> Work item
Read the records below. Copy each line where the string "false" occurs.

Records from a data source
--------------------

/-- A P or Q block whose destage read has failed is recomputed and destaged (R339); with strips given up, the row's other parity
block in the buffer takes them as zeros too. -/
def State.destageParity (s : State) (w : StripeWrite) (i first m k : Nat) : State :=
  match s.writeExtent w with
  | none => s.destageDone w.name m k false
  | some (x, base) =>
    let e := s.grp w.group
    let isP := decide (m = pMember e w.stripe)
    let other := if isP then qMember e w.stripe else pMember e w.stripe
    let (gone, ds) := s.rowAgain w x base first other k
    let blk := fun (m : Nat) (l : List Byte) => blockFor (expectAt e x base w.stripe m k) (getPart (s.intent i) Intent.newGen) l
    let s := s.each gone fun s j => s.destageLoss w i (dataMember e w.stripe j) k
    let s := s.when (decide (gone ≠ [])) fun s =>
      s.with? (w.places.zipIdx.find? fun y => y.1 == (other, k)) fun s y =>
        s.putSlot (first + y.2) (blk other (if isP then qOf ds else pOf ds))
    s.destageIssue w.name m k (blk m (if isP then pOf ds else qOf ds))

/-- A destage read has failed (R339). -/
def State.destageFailed (s : State) (n m k : Nat) : State :=
  match s.live? n with
  | none => s
  | some w =>
    match w.intent.bind fun i => (Tab.find? i s.str.buffers).map fun x => (i, x.1) with
    | none => s
    | some (i, first) =>
      match stripOf (s.grp w.group) w.stripe m with
      | .data j =>
        match s.destageAgain w i first j m k with
        | some b => s.destageIssue n m k b
        | none =>
          let s := (s.destageLoss w i m k).neverSafe w false
          let s := match w.owner, (getPart (s.intent i) Intent.flags).testBit 2 with
            | .command c, false => (s.flag F.STR_STATUS_WRITE_FAULT).stripeFails c w.pos St.writeFault
            | _, _ => s
          s.destageDone n m k false
      | _ => s.destageParity w i first m k

/-- A flow has been released whole and sound. -/
def State.flowRead (s : State) (f : Flow) : State :=
  match f.use with
  | .send n => s.modFrame n fun g => { g with
      waits := false
      body := match g.body with | .breren sa p pkt m => .breren sa p { pkt with payload := f.got } m | b => b }
  | .destage n m k => s.destageIssue n m k (f.got.take 4096, ofBytes 128 (f.got.drop 4096))
  | _ => s

/-- A flow has failed twice, or delivered POISON (Table 03-4). -/
def State.flowUnread (s : State) (f : Flow) : State :=
  match f.use with
  | .send n => s.sendFailed n
  | .destage n m k => s.destageFailed n m k
  | .warden => s.mcheck 1
  | _ => s

/-! ### Resequencers (R100 to R105) -/

/-- The held cell of a SEQ. -/
def Flow.heldCell (f : Flow) : Option HCell := f.held.find? fun c => c.seq == f.next

/-- Release the next cell in SEQ order, if it is held (R101). -/
def Flow.release (f : Flow) : Flow :=
  match f.heldCell with
  | some c => { f with
      next := f.next + 1, held := f.held.filter (fun d => d.seq != c.seq), got := f.got ++ c.data, poison := f.poison || c.poison }
  | none => f

/-- Cells an agent's resequencer holds. -/
def State.cellsHeld (s : State) (agent : Nat) : Nat :=
  ((s.hst.flows.filter fun f => f.agent == agent && f.egress).map fun f => f.held.length).sum

/-- A cell without a slot, or of an ended flow, is dropped and counted (R103). -/
def State.lateCell (s : State) : State := (s.bump A.HST_FLOW_ERR).flag F.HST_STATUS_FLOW_ERR

/-- A flow takes its place again after an arrival or a release; released whole, it ends and its consumer has its data. -/
def State.flowStep (s : State) (g : Flow) : State :=
  if g.next = g.cells.length then
    let s := s.closeFlow g.id
    if g.poison then s.flowUnread g else s.flowRead g
  else s.modFlow g.id fun _ => g

/-- The resequencers release one held cell of each flow whose next cell they hold (R101). -/
def State.releaseCells (s : State) : State :=
  s.each (s.hst.flows.filter fun f => f.egress && f.heldCell.isSome) fun s f => s.flowStep { f.release with lastArrival := s.now }

/-- EGRESS_CELL_ARRIVAL: the next cell for an agent arrives, its header changed on the way by `damage` (R80, R101, R103). It is
released at once if it is the next of its flow and no other cell of it is held; the held ones follow one in each cell time. -/
def State.cellArrives (s : State) (agent : Nat) (damage : BitVec 128) : State :=
  match s.hst.egress.find? fun c => c.dst == agent with
  | none => s
  | some c =>
    let s := (s.onHst fun h => { h with egress := h.egress.erase c }).bump (A.HST_AGENT_CELLS_OUT agent)
    match portCell true (c.header ^^^ damage) c.data with
    | none => s.cellDrop
    | some c =>
      match s.hst.flows.find? fun f => f.id == c.flow && f.agent == agent && f.egress with
      | none => s.lateCell
      | some f =>
        if c.seq < f.next ∨ f.issued ≤ c.seq ∨ f.held.any (fun d => d.seq == c.seq) then s.lateCell
        else
          let g := { f with held := f.held ++ [c] }
          let s := s.modFlow f.id fun _ => g
          let s := s.maxFld (F.HST_RESEQ_HIGH_WATER agent) (s.cellsHeld agent)
          let g := if f.held = [] ∧ (f.next = 0 ∨ c.seq = f.next) then { g with lastArrival := s.now } else g
          (s.flowStep (if f.held = [] then g.release else g)).feedAgent agent

/-- The missing cell of a flow and every later one are asked for once more, under a new flow (R105). -/
def State.flowAgain (s : State) (f : Flow) : State :=
  let left := (f.cells.drop f.next).map fun c => (256 * c.caddr + c.start, c.data.length)
  let id := s.pickFlow (s.hst.flows.length + s.hst.freedFlows.length + 1) s.hst.nextFlow
  (s.openFlow f.agent true f.use left [] true).modFlow id fun g => { g with got := f.got, poison := f.poison }

/-- RESEQ_TIMEOUT: a flow's next cell has not come in time, and the flow ends in a flow error (R102, R105). -/
def State.reseqExpiry (s : State) (id : Nat) : State :=
  match s.hst.flows.find? fun f => f.id == id && f.egress with
  | none => s
  | some f =>
    if (f.held ≠ [] ∨ 0 < f.next) ∧ f.heldCell = none ∧ f.lastArrival + s.reseqTimeout ≤ s.now then
      let s := (s.lateCell.satAdd (F.HST_RESEQ_FLOW_ERRS f.agent)).closeFlow f.id
      let s := if f.retry then s.flowUnread f else s.flowAgain f
      s.feedAgent f.agent
    else s

/-! ### The cell time (R91 to R94, R101) -/

/-- CELL_TIME (R91 to R94): both crossbars match and move cells; `bad` and `misplaced` are the granules that the bank groups'
reads found damaged (R108, R109). During a dump no ingress request is taken (R96), and the
resequencers stand still. -/
def State.cellTime (s : State) (damage : List (Nat × BitVec 128)) (bad : List (Nat × Nat)) (misplaced : List Nat) : State :=
  let s := s.each bad fun s x => s.granuleRead x.1 (.bytes x.2)
  let s := s.each misplaced fun s g => s.granuleRead g .location
  let s := if s.dumping then s
    else
      let m := s.ingressMatch
      (s.each m.pairs fun s (a, b) => s.cellIn damage a b).onHst fun h => { h with inGrant := m.grant, inAccept := m.accept }
  let m := s.egressMatch
  let s := (s.each m.pairs fun s (b, a) => s.cellOut b a).onHst fun h => { h with egGrant := m.grant, egAccept := m.accept }
  let s := s.when (!s.dumping) State.releaseCells
  s.each (List.range 42) fun s a => s.feedAgent a

end Sys2Proof.Machine
end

--------------------

> Solution below
  | none => s.destageDone w.name m k false
          let s := (s.destageLoss w i m k).neverSafe w false
            | .command c, false => (s.flag F.STR_STATUS_WRITE_FAULT).stripeFails c w.pos St.writeFault
          s.destageDone n m k false
      waits := false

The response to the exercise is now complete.